Посмотрев прямо перед собой, я понял, почему он выбрал для нашей встречи именно этот зал. «Большая волна в Канагаве» Хокусаи… Картина удивила меня своим крохотным размером: она была меньше, чем та репродукция, которая висела у меня в доме. Хоть я и часто посещал этот музей, но никогда не обращал на нее внимания. Честно говоря, я даже не знал, что в музее есть вариант. «Берег надежнее, но я люблю бороться с волнами»…
– Моя мать очень любила этот эстамп.
– Знаю, Дэвид. У меня был альбом «Тридцать шесть видов горы Фудзи». Элизабет как-то взяла ее у меня на время… Так и не отдала… Этот эстамп завораживает. С точки зрения западных людей, рыбаки гребут от волны, с точки зрения японцев – к волне, готовясь встретить ее ярость.
– Это из-за подписи?
– Мы все созерцаем реальность, но каждый толкует ее по-своему. В жизни все – лишь вопрос восприятия.
У каждого из тех, кто знал мою мать, было свое представление о ней. Я собирал эти образы один за другим, чтобы придать смысл ее жизни и логику ее истории. Но для меня она все же оставалась неуловимой.
– У тебя все хорошо?
– Учитывая то, что я пережил, лучшего и желать невозможно.
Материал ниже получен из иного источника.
-- ==== Sys2Proof/Laws/EffFabric.lean ====
section
/-!
SUPPORT. Sys2Proof/Laws/EffFabric.lean: what each operation of Ops.lean, Flags.lean, Fabric.lean keeps (`Eff`), one lemma each.
-/
namespace Sys2Proof.Machine

/-! ## Ops -/

theorem rasNote_eff {z : State} (s : State) (x1 : Nat) (x2 : Nat) (x3 : Nat) (hz : Eff z s) :
    Eff z (rasNote s x1 x2 x3) := by
  unfold rasNote
  try dsimp only
  repeat' first
    | with_reducible assumption
    | rw [State.mk_others]
    | with_reducible apply Eff.others

theorem invPut_eff {z : State} (s : State) (x1 : Nat) (x2 : InvEntry) (hz : Eff z s) : Eff z (invPut s x1 x2) := by
  unfold invPut
  try dsimp only
  repeat' first
    | with_reducible assumption
    | rw [State.mk_others]
    | with_reducible apply Eff.others

theorem useEnd_eff {z : State} (s : State) (x1 : Nat) (hz : Eff z s) : Eff z (useEnd s x1) := by
  unfold useEnd
  try dsimp only
  repeat' first
    | with_reducible assumption
    | with_reducible apply invPut_eff

theorem usesEnd_eff {z : State} (s : State) (x1 : List Nat) (hz : Eff z s) : Eff z (usesEnd s x1) := by
  unfold usesEnd
  try dsimp only
  repeat' first
    | with_reducible assumption
    | with_reducible exact Eff.refl _
    | with_reducible apply useEnd_eff
    | with_reducible apply Eff.foldl
    | intro _

theorem noteLine_eff {z : State} (s : State) (x1 : Nat) (hz : Eff z s) : Eff z (noteLine s x1) := by
  unfold noteLine
  try dsimp only
  repeat' first
    | with_reducible assumption
    | with_reducible apply Eff.ite
    | rw [State.mk_others]
    | with_reducible apply Eff.others

theorem cleanLine_eff {z : State} (s : State) (x1 : Nat) (hz : Eff z s) : Eff z (cleanLine s x1) := by
  unfold cleanLine
  try dsimp only
  repeat' first
    | with_reducible assumption
    | with_reducible apply Eff.ite
    | rw [State.mk_others]
    | with_reducible apply Eff.others

theorem correctLine_eff {z : State} (s : State) (x1 : Nat) (hz : Eff z s) : Eff z (correctLine s x1) := by
  unfold correctLine
  try dsimp only
  repeat' first
    | with_reducible assumption
    | with_reducible apply rasNote_eff
    | with_reducible apply report_eff
    | with_reducible apply rcountSat_eff
    | with_reducible apply cleanLine_eff

theorem logMemUe_eff {z : State} (s : State) (x1 : Master) (x2 : Nat) (x3 : Nat) (hz : Eff z s) :
    Eff z (logMemUe s x1 x2 x3) := by
  unfold logMemUe
  try dsimp only
  repeat' first
    | with_reducible assumption
    | with_reducible apply rasNote_eff
    | with_reducible apply report_eff
    | with_reducible apply rcountSat_eff
    | with_reducible apply rset_eff
    | with_reducible apply Eff.ite

theorem freeBytes_eff {z : State} (s : State) (x1 : Nat) (x2 : Nat) (hz : Eff z s) : Eff z (freeBytes s x1 x2) := by
  unfold freeBytes
  try dsimp only
  repeat' first
    | with_reducible assumption
    | with_reducible exact Eff.refl _
    | with_reducible apply putByte_eff
    | with_reducible apply Eff.foldl
    | intro _
    | rw [State.mk_others]
    | with_reducible apply Eff.others

theorem memRead_eff {z : State} (x0 : Master) (x1 : Nat) (s : State) (x3 : Nat) (hz : Eff z s) :
    Eff z (memRead x0 x1 s x3).1 := by
  unfold memRead
  try dsimp only
  repeat' first
    | with_reducible assumption
    | dsimp only
    | with_reducible apply correctLine_eff
    | with_reducible apply logMemUe_eff
    | with_reducible apply freeBytes_eff
    | with_reducible apply Eff.ite1
    | rw [State.mk_others]
    | with_reducible apply Eff.others
    | split

theorem l2Put_eff {z : State} (s : State) (x1 : List L2Line) (hz : Eff z s) : Eff z (l2Put s x1) := by
  unfold l2Put
  try dsimp only
  repeat' first
    | with_reducible assumption
    | rw [State.mk_others]
    | with_reducible apply Eff.others

theorem l2Touch_eff {z : State} (s : State) (x1 : Nat) (hz : Eff z s) : Eff z (l2Touch s x1) := by
  unfold l2Touch
  try dsimp only
  repeat' first
    | with_reducible assumption
    | with_reducible apply l2Put_eff
    | with_reducible apply Eff.ite

theorem l2Repair_eff {z : State} (s : State) (x1 : Nat) (hz : Eff z s) : Eff z (l2Repair s x1) := by
  unfold l2Repair
  try dsimp only
  repeat' first
    | with_reducible assumption
    | with_reducible apply report_eff
    | with_reducible apply rcountSat_eff

theorem l2Fill_eff {z : State} (s : State) (x1 : Nat) (hz : Eff z s) : Eff z (l2Fill s x1) := by
  unfold l2Fill
  try dsimp only
  repeat' first
    | with_reducible assumption
    | with_reducible apply l2Touch_eff
    | with_reducible apply l2Put_eff
    | with_reducible apply Eff.ite
    | rw [State.mk_others]
    | with_reducible apply Eff.others

theorem sliceRead_eff {z : State} (x0 : Master) (x1 : Nat) (s : State) (x3 : Nat) (hz : Eff z s) :
    Eff z (sliceRead x0 x1 s x3).1 := by
  unfold sliceRead
  try dsimp only
  repeat' first
    | with_reducible assumption
    | dsimp only
    | with_reducible apply noteLine_eff
    | with_reducible apply memRead_eff
    | with_reducible apply l2Touch_eff
    | with_reducible apply l2Put_eff
    | with_reducible apply l2Repair_eff
    | with_reducible apply l2Fill_eff
    | split

theorem cleanWord_eff {z : State} (s : State) (x1 : Nat) (hz : Eff z s) : Eff z (cleanWord s x1) := by
  unfold cleanWord
  try dsimp only
  repeat' first
    | with_reducible assumption
    | rw [State.mk_others]
    | with_reducible apply Eff.others

theorem correctWord_eff {z : State} (s : State) (x1 : Nat) (x2 : Nat) (hz : Eff z s) : Eff z (correctWord s x1 x2) := by
  unfold correctWord
  try dsimp only
  repeat' first
    | with_reducible assumption
    | with_reducible apply rasNote_eff
    | with_reducible apply report_eff
    | with_reducible apply rcountSat_eff
    | with_reducible apply cleanWord_eff

theorem logVtrUe_eff {z : State} (s : State) (x1 : Nat) (x2 : Nat) (x3 : Nat) (x4 : Nat) (hz : Eff z s) :
    Eff z (logVtrUe s x1 x2 x3 x4) := by
  unfold logVtrUe
  try dsimp only
  repeat' first
    | with_reducible assumption
    | with_reducible apply rasNote_eff
    | with_reducible apply report_eff
    | with_reducible apply rcountSat_eff
    | with_reducible apply rset_eff
    | with_reducible apply Eff.ite

theorem wordRead_eff {z : State} (x0 : Nat) (x1 : Nat) (s : State) (x3 : Nat) (hz : Eff z s) :
    Eff z (wordRead x0 x1 s x3).1 := by
  unfold wordRead
  try dsimp only
  repeat' first
    | with_reducible assumption
    | dsimp only
    | with_reducible apply correctWord_eff
    | with_reducible apply logVtrUe_eff
    | with_reducible apply freeBytes_eff
    | with_reducible apply Eff.ite1
    | rw [State.mk_others]
    | with_reducible apply Eff.others
    | split

theorem wordsRead_eff {z : State} (x0 : Nat) (x1 : Nat) (x2 : Nat) (x3 : Nat) (s : State) (x5 : Nat) (hz : Eff z s) :
    Eff z (wordsRead x0 x1 x2 x3 s x5).1 := by
  unfold wordsRead
  try dsimp only
  repeat' first
    | with_reducible assumption
    | with_reducible exact Eff.refl _
    | dsimp only
    | with_reducible apply wordRead_eff
    | with_reducible apply Eff.ite1
    | with_reducible apply Eff.foldl_at Prod.fst
    | intro _

theorem readErrLine_eff {z : State} (x0 : Master) (x1 : Nat) (x2 : Nat) (s : State) (x4 : Nat) (hz : Eff z s) :
    Eff z (readErrLine x0 x1 x2 s x4).1 := by
  unfold readErrLine
  try dsimp only
  repeat' first
    | with_reducible assumption
    | with_reducible apply sliceRead_eff
    | with_reducible apply wordsRead_eff
    | with_reducible apply Eff.ite1
    | split

theorem readErr_eff {z : State} (x0 : Master) (s : State) (x2 : Nat) (x3 : Nat) (hz : Eff z s) :
    Eff z (readErr x0 s x2 x3).1 := by
  unfold readErr
  try dsimp only
  repeat' first
    | with_reducible assumption
    | with_reducible exact Eff.refl _
    | with_reducible apply readErrLine_eff
    | with_reducible apply Eff.foldl_at Prod.fst
    | intro _
    | split

theorem noteWipe_eff {z : State} (x0 : Master) (s : State) (x2 : Nat) (x3 : Nat) (hz : Eff z s) :
    Eff z (noteWipe x0 s x2 x3) := by
  unfold noteWipe
  try dsimp only
  repeat' first
    | with_reducible assumption
    | with_reducible apply Eff.ite
    | rw [State.mk_others]
    | with_reducible apply Eff.others

theorem devRead_eff {z : State} (x0 : Master) (s : State) (x2 : Nat) (x3 : Nat) (hz : Eff z s) :
    Eff z (devRead x0 s x2 x3).1 := by
  unfold devRead
  try dsimp only
  repeat' first
    | with_reducible assumption
    | with_reducible apply readErr_eff
    | with_reducible apply noteWipe_eff

theorem perfCount_eff {z : State} (s : State) (x1 : RegName) (x2 : Nat) (x3 : Nat) (hz : Eff z s) :
    Eff z (perfCount s x1 x2 x3) := by
  unfold perfCount
  try dsimp only
  repeat' first
    | with_reducible assumption
    | with_reducible apply rmod_eff
    | with_reducible apply Eff.ite

theorem countLines_eff {z : State} (s : State) (x1 : List (Nat × Byte)) (hz : Eff z s) : Eff z (countLines s x1) := by
  unfold countLines
  try dsimp only
  repeat' first
    | with_reducible assumption
    | with_reducible exact Eff.refl _
    | with_reducible apply perfCount_eff
    | with_reducible apply Eff.foldl
    | intro _

theorem putCells_eff {z : State} (s : State) (x1 : List (Nat × Byte)) (hz : Eff z s) : Eff z (putCells s x1) := by
  unfold putCells
  try dsimp only
  repeat' first
    | with_reducible assumption
    | with_reducible exact Eff.refl _
    | with_reducible apply putByte_eff
    | with_reducible apply Eff.foldl
    | intro _

theorem noteOut_eff {z : State} (x0 : Master) (s : State) (x2 : List (Nat × Byte)) (hz : Eff z s) :
    Eff z (noteOut x0 s x2) := by
  unfold noteOut
  try dsimp only
  repeat' first
    | with_reducible assumption
    | with_reducible apply modCore_eff
    | split

theorem putNoted_eff {z : State} (x0 : Master) (s : State) (x2 : List (Nat × Byte)) (hz : Eff z s) :
    Eff z (putNoted x0 s x2) := by
  unfold putNoted
  try dsimp only
  repeat' first
    | with_reducible assumption
    | with_reducible apply putCells_eff
    | with_reducible apply noteOut_eff

theorem l2Rewrite_eff {z : State} (s : State) (x1 : Nat) (hz : Eff z s) : Eff z (l2Rewrite s x1) := by
  unfold l2Rewrite
  try dsimp only
  repeat' first
    | with_reducible assumption
    | with_reducible apply l2Put_eff
    | with_reducible apply Eff.ite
Ситуация меня обескураживала: хотя Кроуфорд был моим отцом, мне казалось, что я сижу рядом с совершенно незнакомым человеком. Какие связи – конечно же, призрачные – смогли бы нас объединить?
– Полагаю, вы уже говорили с Хэтэуэем?
– По телефону на прошлой неделе, когда ты еще был в больнице. Он что, ничего не захотел сказать?
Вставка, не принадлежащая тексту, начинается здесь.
theorem acceptLoan_eff {z : State} (s : State) (x1 : BitVec 16) (x2 : W32) (x3 : Nat) (hz : Eff z s) :
    Eff z (acceptLoan s x1 x2 x3) := by
  unfold acceptLoan
  try dsimp only
  repeat' first
    | with_reducible assumption
    | with_reducible apply rmod_eff
    | with_reducible apply reachRead_eff
    | with_reducible apply rasEvent_eff
    | with_reducible apply startSnapshot_eff
    | with_reducible apply Eff.ite
    | split

theorem execSnapshotComplete_eff {z : State} (x0 : Bool) (s : State) (hz : Eff z s) :
    EffR z (execSnapshotComplete x0 s) := by
  unfold execSnapshotComplete
  try dsimp only
  repeat' first
    | with_reducible assumption
    | with_reducible apply answer_eff
    | with_reducible apply rasEvent_eff
    | with_reducible apply breakSnapshot_eff
    | with_reducible apply devRead_eff
    | with_reducible apply setAnnex_eff
    | with_reducible apply rmod_eff
    | with_reducible apply sendMsix_eff
    | with_reducible apply Eff.ite
    | rw [State.mk_others]
    | with_reducible apply Eff.others
    | split

theorem snapshotHit_eff {z : State} (s : State) (x1 : Nat) (x2 : Nat) (hz : Eff z s) : Eff z (snapshotHit s x1 x2) := by
  unfold snapshotHit
  try dsimp only
  repeat' first
    | with_reducible assumption
    | with_reducible apply rasEvent_eff
    | with_reducible apply breakSnapshot_eff
    | with_reducible apply Eff.ite
    | split

theorem execAnnexCommandDone_eff {z : State} (x0 : Option Nat) (s : State) (hz : Eff z s) :
    EffR z (execAnnexCommandDone x0 s) := by
  unfold execAnnexCommandDone
  try dsimp only
  repeat' first
    | with_reducible assumption
    | with_reducible apply answer_eff
    | with_reducible apply devWrite_eff
    | with_reducible apply annexState_eff
    | with_reducible apply useEnd_eff
    | with_reducible apply rasEvent_eff
    | with_reducible apply setAnnex_eff
    | with_reducible apply Eff.ite
    | rw [State.mk_others]
    | with_reducible apply Eff.others
    | split


/-! ## Control -/

theorem stateFault_eff {z : State} (s : State) (x1 : Fin 72) (x2 : Fin 6) (x3 : Flt) (hz : Eff z s) :
    Eff z (stateFault s x1 x2 x3) := by
  unfold stateFault
  try dsimp only
  repeat' first
    | with_reducible assumption
    | with_reducible apply coreFault_eff

theorem withPlaces_eff {z : State} (x0 : Fin 72) (x1 : Fin 6) (x2 : List Place) (s : State) (x4 : State → State)
    (h4 : ∀ (a0 : State), Eff a0 (x4 a0)) (hz : Eff z s) :
    Eff z (withPlaces x0 x1 x2 s x4) := by
  unfold withPlaces
  try dsimp only
  repeat' first
    | with_reducible assumption
    | with_reducible apply Eff.after (h4 _)
    | with_reducible apply eccRead_eff
    | with_reducible apply stateFault_eff
    | split

theorem fillLine_eff {z : State} (s : State) (x1 : Fin 72) (x2 : Nat) (x3 : Nat) (hz : Eff z s) :
    Eff z (fillLine s x1 x2 x3).1 := by
  unfold fillLine
  try dsimp only
  repeat' first
    | with_reducible assumption
    | with_reducible exact Eff.refl _
    | dsimp only
    | with_reducible apply devRead_eff
    | with_reducible apply l2Fill_eff
    | with_reducible apply modCore_eff
    | with_reducible apply Eff.ite
    | with_reducible apply Eff.foldl
    | intro _
    | rw [State.mk_others]
    | with_reducible apply Eff.others
    | split

theorem frontFault_eff {z : State} (s : State) (x1 : Fin 72) (x2 : Fin 6) (x3 : Flt) (hz : Eff z s) :
    Eff z (frontFault s x1 x2 x3) := by
  unfold frontFault
  try dsimp only
  repeat' first
    | with_reducible assumption
    | with_reducible apply coreFault_eff

theorem withLine_eff {z : State} (x0 : Fin 72) (x1 : Fin 6) (s : State) (x3 : State → State) (h3 : ∀
    (a0 : State), Eff a0 (x3 a0)) (hz : Eff z s) :
    Eff z (withLine x0 x1 s x3) := by
  unfold withLine
  try dsimp only
  repeat' first
    | with_reducible assumption
    | with_reducible apply Eff.after (h3 _)
    | with_reducible apply withPlaces_eff
    | with_reducible apply fillLine_eff
    | with_reducible apply frontFault_eff
    | with_reducible apply Eff.ite
    | split

theorem gotoPc_eff {z : State} (s : State) (x1 : Fin 72) (x2 : Fin 6) (x3 : List LoopFrame) (x4 : Nat) (hz : Eff z s) :
    Eff z (gotoPc s x1 x2 x3 x4) := by
  unfold gotoPc
  try dsimp only
  repeat' first
    | with_reducible assumption
    | with_reducible apply modCore_eff
    | with_reducible apply coreFault_eff
    | with_reducible apply Eff.ite

theorem afterOffset_eff {z : State} (s : State) (x1 : Fin 72) (x2 : Fin 6) (x3 : Nat) (hz : Eff z s) :
    Eff z (afterOffset s x1 x2 x3) := by
  unfold afterOffset
  try dsimp only
  repeat' first
    | with_reducible assumption
    | with_reducible apply gotoPc_eff

theorem advance_eff {z : State} (s : State) (x1 : Fin 72) (x2 : Fin 6) (hz : Eff z s) : Eff z (advance s x1 x2) := by
  unfold advance
  try dsimp only
  repeat' first
    | with_reducible assumption
    | with_reducible apply afterOffset_eff

theorem control_eff {z : State} (x0 : CoreOp) (x1 : Ctl) (x2 : OpS) (s : State) (x4 : State → State) (h4 : ∀
    (a0 : State), Eff a0 (x4 a0)) (hz : Eff z s) :
    EffR z (control x0 x1 x2 s x4) := by
  unfold control
  try dsimp only
  repeat' first
    | with_reducible assumption
    | with_reducible exact Eff.refl _
    | with_reducible apply answer_eff
    | with_reducible apply withLine_eff
    | with_reducible apply modCore_eff
    | with_reducible apply frontFault_eff
    | with_reducible apply withPlaces_eff
    | with_reducible apply Eff.ite
    | with_reducible apply EffR.ite
    | with_reducible apply EffR.next
    | intro _

theorem execNop_eff {z : State} (x0 : Ctl) (x1 : OpS) (s : State) (hz : Eff z s) : EffR z (execNop x0 x1 s) := by
  unfold execNop
  try dsimp only
  repeat' first
    | with_reducible assumption
    | with_reducible exact Eff.refl _
    | with_reducible apply control_eff
    | with_reducible apply advance_eff
    | intro _

theorem takeBranch_eff {z : State} (s : State) (x1 : Fin 72) (x2 : Fin 6) (x3 : OpS) (hz : Eff z s) :
    Eff z (takeBranch s x1 x2 x3) := by
  unfold takeBranch
  try dsimp only
  repeat' first
    | with_reducible assumption
    | with_reducible apply gotoPc_eff
    | with_reducible apply frontFault_eff
    | with_reducible apply Eff.ite

theorem execB_eff {z : State} (x0 : Ctl) (x1 : OpS) (s : State) (hz : Eff z s) : EffR z (execB x0 x1 s) := by
  unfold execB
  try dsimp only
  repeat' first
    | with_reducible assumption
    | with_reducible exact Eff.refl _
    | with_reducible apply control_eff
    | with_reducible apply takeBranch_eff
    | intro _

theorem execBcc_eff {z : State} (x0 : Ctl) (x1 : OpS) (s : State) (hz : Eff z s) : EffR z (execBcc x0 x1 s) := by
  unfold execBcc
  try dsimp only
  repeat' first
    | with_reducible assumption
    | with_reducible exact Eff.refl _
    | with_reducible apply control_eff
    | with_reducible apply takeBranch_eff
    | with_reducible apply advance_eff
    | with_reducible apply Eff.ite
    | intro _

theorem execCall_eff {z : State} (x0 : Ctl) (x1 : OpS) (s : State) (hz : Eff z s) : EffR z (execCall x0 x1 s) := by
  unfold execCall
  try dsimp only
  repeat' first
    | with_reducible assumption
    | with_reducible exact Eff.refl _
    | with_reducible apply control_eff
    | with_reducible apply frontFault_eff
    | with_reducible apply modCore_eff
    | with_reducible apply Eff.ite
    | intro _

theorem execRet_eff {z : State} (x0 : Ctl) (x1 : OpS) (s : State) (hz : Eff z s) : EffR z (execRet x0 x1 s) := by
  unfold execRet
  try dsimp only
  repeat' first
    | with_reducible assumption
    | with_reducible exact Eff.refl _
    | with_reducible apply control_eff
    | with_reducible apply frontFault_eff
    | with_reducible apply afterOffset_eff
    | with_reducible apply modCore_eff
    | with_reducible apply Eff.ite
    | intro _
    | split

theorem startLoop_eff {z : State} (s : State) (x1 : Ctl) (x2 : W64) (x3 : Nat) (hz : Eff z s) :
    Eff z (startLoop s x1 x2 x3) := by
  unfold startLoop
  try dsimp only
  repeat' first
    | with_reducible assumption
    | with_reducible apply afterOffset_eff
    | with_reducible apply frontFault_eff
    | with_reducible apply gotoPc_eff
    | with_reducible apply Eff.ite

theorem execLoop_eff {z : State} (x0 : Ctl) (x1 : OpS) (s : State) (hz : Eff z s) : EffR z (execLoop x0 x1 s) := by
  unfold execLoop
  try dsimp only
  repeat' first
    | with_reducible assumption
    | with_reducible exact Eff.refl _
    | with_reducible apply control_eff
    | with_reducible apply frontFault_eff
    | with_reducible apply startLoop_eff
    | with_reducible apply Eff.ite
    | intro _

theorem execLoopi_eff {z : State} (x0 : Ctl) (x1 : OpS) (s : State) (hz : Eff z s) : EffR z (execLoopi x0 x1 s) := by
  unfold execLoopi
  try dsimp only
  repeat' first
    | with_reducible assumption
    | with_reducible exact Eff.refl _
    | with_reducible apply control_eff
    | with_reducible apply frontFault_eff
    | with_reducible apply startLoop_eff
    | with_reducible apply Eff.ite
    | intro _

theorem execHalt_eff {z : State} (x0 : Ctl) (x1 : OpS) (s : State) (hz : Eff z s) : EffR z (execHalt x0 x1 s) := by
  unfold execHalt
  try dsimp only
  repeat' first
    | with_reducible assumption
    | with_reducible exact Eff.refl _
    | with_reducible apply control_eff
    | with_reducible apply modCore_eff
    | intro _


/-! ## Scalar -/

theorem ranFault_eff {z : State} (s : State) (x1 : Flt) (hz : Eff z s) : Eff z (ranFault s x1).st := by
  unfold ranFault
  try dsimp only
  repeat' first
    | with_reducible assumption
– Нет, остался нем как могила. Он хотел, чтобы я услышал всю историю из ваших уст.
Кроуфорд издал смешок.
– Этот детектив славный малый. Ему было неловко, что он вынужден тебе врать.
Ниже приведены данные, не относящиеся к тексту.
theorem closeDispatch_eff {z : State} (s : State) (x1 : Dispatch) (hz : Eff z s) : Eff z (closeDispatch s x1) := by
  unfold closeDispatch
  try dsimp only
  repeat' first
    | with_reducible assumption
    | with_reducible exact Eff.refl _
    | with_reducible apply setRunstate_eff
    | with_reducible apply Eff.ite
    | with_reducible apply Eff.foldl
    | intro _
    | rw [State.mk_others]
    | with_reducible apply Eff.others

theorem execCommandDone_eff {z : State} (x0 : Nat) (x1 : W32) (s : State) (hz : Eff z s) :
    EffR z (execCommandDone x0 x1 s) := by
  unfold execCommandDone
  try dsimp only
  repeat' first
    | with_reducible assumption
    | with_reducible apply answer_eff
    | with_reducible apply emit_eff
    | with_reducible apply ringPut_eff
    | with_reducible apply closeDispatch_eff
    | with_reducible apply vectorRequest_eff
    | with_reducible apply Eff.ite
    | rw [State.mk_others]
    | with_reducible apply Eff.others
    | split

theorem execDescDestroy_eff {z : State} (x0 : Nat) (x1 : W32) (s : State) (hz : Eff z s) :
    EffR z (execDescDestroy x0 x1 s) := by
  unfold execDescDestroy
  try dsimp only
  repeat' first
    | with_reducible assumption
    | with_reducible exact Eff.refl _
    | with_reducible apply runCmd_eff
    | with_reducible apply descDestroy_eff
    | with_reducible apply finishCmd_eff
    | with_reducible apply refuseCmd_eff
    | with_reducible apply Eff.ite
    | intro _

theorem execRingDisabled_eff {z : State} (x0 : Nat) (s : State) (hz : Eff z s) : EffR z (execRingDisabled x0 s) := by
  unfold execRingDisabled
  try dsimp only
  repeat' first
    | with_reducible assumption
    | with_reducible apply answer_eff
    | with_reducible apply ringPut_eff
    | with_reducible apply floorSettle_eff
    | with_reducible apply writeBack_eff
    | with_reducible apply Eff.ite

theorem hostWrites_eff {z : State} (s : State) (x1 : Nat) (x2 : List Byte) (x3 : Nat) (hz : Eff z s) :
    Eff z (hostWrites s x1 x2 x3) := by
  induction x3 generalizing s x1 x2 with
  | zero =>
    unfold hostWrites
    try dsimp only
    repeat' first
      | with_reducible assumption
  | succ n ih =>
    unfold hostWrites
    try dsimp only
    repeat' first
      | with_reducible assumption
      | with_reducible apply ih
      | with_reducible apply emit_eff
      | with_reducible apply Eff.ite

theorem execRingCopy_eff {z : State} (x0 : Nat) (x1 : W32) (s : State) (hz : Eff z s) :
    EffR z (execRingCopy x0 x1 s) := by
  unfold execRingCopy
  try dsimp only
  repeat' first
    | with_reducible assumption
    | with_reducible exact Eff.refl _
    | dsimp only
    | with_reducible apply runCmd_eff
    | with_reducible apply openTwo_eff
    | with_reducible apply failCmd_eff
    | with_reducible apply finishCopy_eff
    | with_reducible apply ringStep_eff
    | with_reducible apply copyEnd_eff
    | with_reducible apply Eff.foldl_at (fun b : Moving => b.st)
    | intro _
    | split

theorem execCopyIn_eff {z : State} (x0 : Nat) (x1 : W32) (s : State) (hz : Eff z s) : EffR z (execCopyIn x0 x1 s) := by
  unfold execCopyIn
  try dsimp only
  repeat' first
    | with_reducible assumption
    | with_reducible exact Eff.refl _
    | with_reducible apply runCmd_eff
    | with_reducible apply openView_eff
    | with_reducible apply failCmd_eff
    | with_reducible apply refuseCmd_eff
    | with_reducible apply hostRead_eff
    | with_reducible apply useBegin_eff
    | with_reducible apply runningCmd_eff
    | with_reducible apply Eff.ite
    | intro _
    | split

theorem abortTarget_eff {z : State} (s : State) (x1 : Cmd) (x2 : Cmd) (hz : Eff z s) : Eff z (abortTarget s x1 x2) := by
  unfold abortTarget
  try dsimp only
  repeat' first
    | with_reducible assumption
    | with_reducible apply finishCmd_eff
    | with_reducible apply refuseCmd_eff
    | with_reducible apply modCmd_eff
    | with_reducible apply modDispatch_eff
    | with_reducible apply cancelCmd_eff
    | with_reducible apply Eff.ite
    | split

theorem execRingAbort_eff {z : State} (x0 : Nat) (x1 : W32) (s : State) (hz : Eff z s) :
    EffR z (execRingAbort x0 x1 s) := by
  unfold execRingAbort
  try dsimp only
  repeat' first
    | with_reducible assumption
    | with_reducible exact Eff.refl _
    | with_reducible apply runCmd_eff
    | with_reducible apply refuseCmd_eff
    | with_reducible apply finishCmd_eff
    | with_reducible apply abortTarget_eff
    | with_reducible apply Eff.ite
    | intro _
    | rw [State.mk_others]
    | with_reducible apply Eff.others
    | split

theorem execUploadImage_eff {z : State} (x0 : Nat) (x1 : W32) (s : State) (hz : Eff z s) :
    EffR z (execUploadImage x0 x1 s) := by
  unfold execUploadImage
  try dsimp only
  repeat' first
    | with_reducible assumption
    | with_reducible exact Eff.refl _
    | with_reducible apply runCmd_eff
    | with_reducible apply refuseCmd_eff
    | with_reducible apply hostRead_eff
    | with_reducible apply useBegin_eff
    | with_reducible apply runningCmd_eff
    | with_reducible apply Eff.ite
    | intro _
    | split

theorem execCopyOut_eff {z : State} (x0 : Nat) (x1 : W32) (s : State) (hz : Eff z s) :
    EffR z (execCopyOut x0 x1 s) := by
  unfold execCopyOut
  try dsimp only
  repeat' first
    | with_reducible assumption
    | with_reducible exact Eff.refl _
    | dsimp only
    | with_reducible apply runCmd_eff
    | with_reducible apply openView_eff
    | with_reducible apply failCmd_eff
    | with_reducible apply refuseCmd_eff
    | with_reducible apply readElem_eff
    | with_reducible apply copyEnd_eff
    | with_reducible apply hostWrites_eff
    | with_reducible apply Eff.foldl_at (fun b : Moving × _ => b.1.st)
    | intro _
    | split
– Я на него за это не сержусь, он это знает.
– Сначала он видел в моем предложении такую же работу, как и всякая другая. Но он очень скоро понял, что это расследование ведет его так далеко, как он и не предполагал: выплывала на поверхность часть его жизни, и он винил себя, что в свое время недостаточно постарался, чтобы расследовать это дело. Думаю, в конце концов он привязался к тебе.
Чувства… «Следователь должен оставаться объективным, а также избегать эмоционального включения…» В конечном итоге эти слова оказались адресованы не мне: Хэтэуэй пытался держаться на расстоянии, чтобы избежать угрызений совести.
– Что еще Лора успела тебе рассказать, прежде чем покончила с собой?
– Она сказала все – по крайней мере, все, что знала.
Кроуфорд положил руку на свои седые волосы.
– Я любил твою мать, Дэвид, как не любил ни одну женщину. Наша история была вовсе не интрижкой, уверяю тебя. Но иногда жизнь ставит между людьми непреодолимые препятствия.
Этот афоризм показался мне не самым изящным способом избежать ответственности.
– Когда вы узнали о моем существовании? Это не могло быть после того, как вы прочитали ту статью в «Нью-Йорк таймс», как вы пытались меня убедить!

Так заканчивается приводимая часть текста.